I know of at least two other SSG and one SFC who were reclassed with 10-15 years.


----------



## Brill (Jan 25, 2020)

Take the DLAB. Volunteer for a follow on airborne assignment. If you want MI at your stage, volunteer for a job nobody wants and then once you’re in, you’re in!

HRC Homepage

*35L and 35P In-Service Recruitment*
Soldiers may reclassify into MOS 35L or 35P regardless of the In/Out Calls for their particular MOS (provided they meet criteria into MOS 35P in DA PAM 611-21 or are selected for reclassification into 35L). Note: 35P is NOT an application MOS.  35L Reclassification Soldiers interested in applying to be a 35L, see this link: https://ikn.army.mil/apps/IKNWMS/Home/WebSite/CIRecruiting.

*35P*
Korea or Airborne Volunteers Wanted: 35P (KP) volunteers for an assignment to the Republic of Korea needed. Additionally, Airborne-qualified NCOs proficient in Russian or interested in attending Russian language training may contact their PDNCO to discuss opportunities. For those in their reenlistment window, there may be monetary incentive in the form of a Selective Reenlistment Bonus-Location (see your Career Counselor).  Have multiple languages? Want to verify your CLANG?  You may verify your CLANG in your ASK under "PDL", or contact your PDNCO/Assignment Manager.

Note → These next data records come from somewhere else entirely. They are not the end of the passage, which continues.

-- ==== Sys2Proof/Machine/Step.lean ====
section
/-! DEFINITION. The step: the command at the front of the queue is taken; on an empty queue the block
idles (assumption 1). -/

namespace Sys2Proof.Machine

/-- The queue of waiting commands replaced. -/
def State.withPending (s : State) (queue : List Instr) : State := { s with pending := queue }

/-- One step: the front command's effect on the state with the queue's rest; an empty queue idles. -/
def step (s : State) : Host.Outcome State Fault Refusal :=
  match s.pending with
  | [] => .next s
  | c :: rest => exec c (s.withPending rest)

/-- The state with the command a word spells put at the front of its queue; unchanged where the word
spells none. The opcode table gives no row bits, so no word spells one. -/
def State.withFetchWord (s : State) (nbits w : Nat) : State :=
  match decodeTableWord nbits w with
  | some c => s.withPending (c :: s.pending)
  | none => s

end Sys2Proof.Machine
end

Airborne Volunteers Wanted! The Army is looking for motivated MI Soldiers to fill the ranks of elite Special Operations units, as well as conventional Airborne BCTs. Interested individuals should contact their Professional Development NCO or Assignment Manager. For those in their reenlistment window, there may be monetary incentive in the form of a Selective Reenlistment Bonus-Location (see your Career Counselor).


----------



## Dead Fett (Jan 25, 2020)

Thank you, a lot of information but definitely interesting and I’m going to do some further research


----------



## Kraut783 (Jan 25, 2020)

Dude, go 35L, there are a lot of opportunities in that MOS. With your time in and maturity, it would be a good fit.


----------



## GOTWA (Jan 25, 2020)

Cookie_ said:


> @lindy is sorta the resident 35 series enlisted guy, so he'll probably be your best bet for advice.



You watch your mouth. He's like a used car salesman with that 35P shit.



lindy said:


> Take the DLAB. Volunteer for a follow on airborne assignment. If you want MI at your stage, volunteer for a job nobody wants and then once you’re in, you’re in!
> 
> HRC Homepage
> 
> ...



As a SSG you won't be coming over as a 35L. On active duty it's SPC-SGT. Now, if you found a unit in the Guard or Reserve, they can take SSG. It's also possible to reclass into 35L as a SFC in the Guard or Reserve as long as you transfer over from a 35 series MOS. Another fun fact, you can put on CW2 after 3 years as an E7 in 35L within the Guard, pending you knock out all your other warrant requirements. 

First and foremost like @lindy stated, take your DLAB. It's pointless having a full 35 series discussion when you don't have one.



Kraut783 said:


> Dude, go 35L, there are a lot of opportunities in that MOS. With your time in and maturity, it would be a good fit.



This is where we shot ourselves in the feetsies, in my opinion. They figured it was better to bring in 10 levels rather than open Active Duty SSG billets. I can see why though, as an E6 could be running a Field Office. There are big changes coming soon, so maybe the rank requirement will change. 

Btw, the majority of those seeking 35L come from a combat arms background, typically Infantry.

I've worked with the SFAB and I wouldn't recommend any of it.


----------



## Dead Fett (Jan 25, 2020)

I’m hoping the rank requirements for 35L change. It would be nice to go CI.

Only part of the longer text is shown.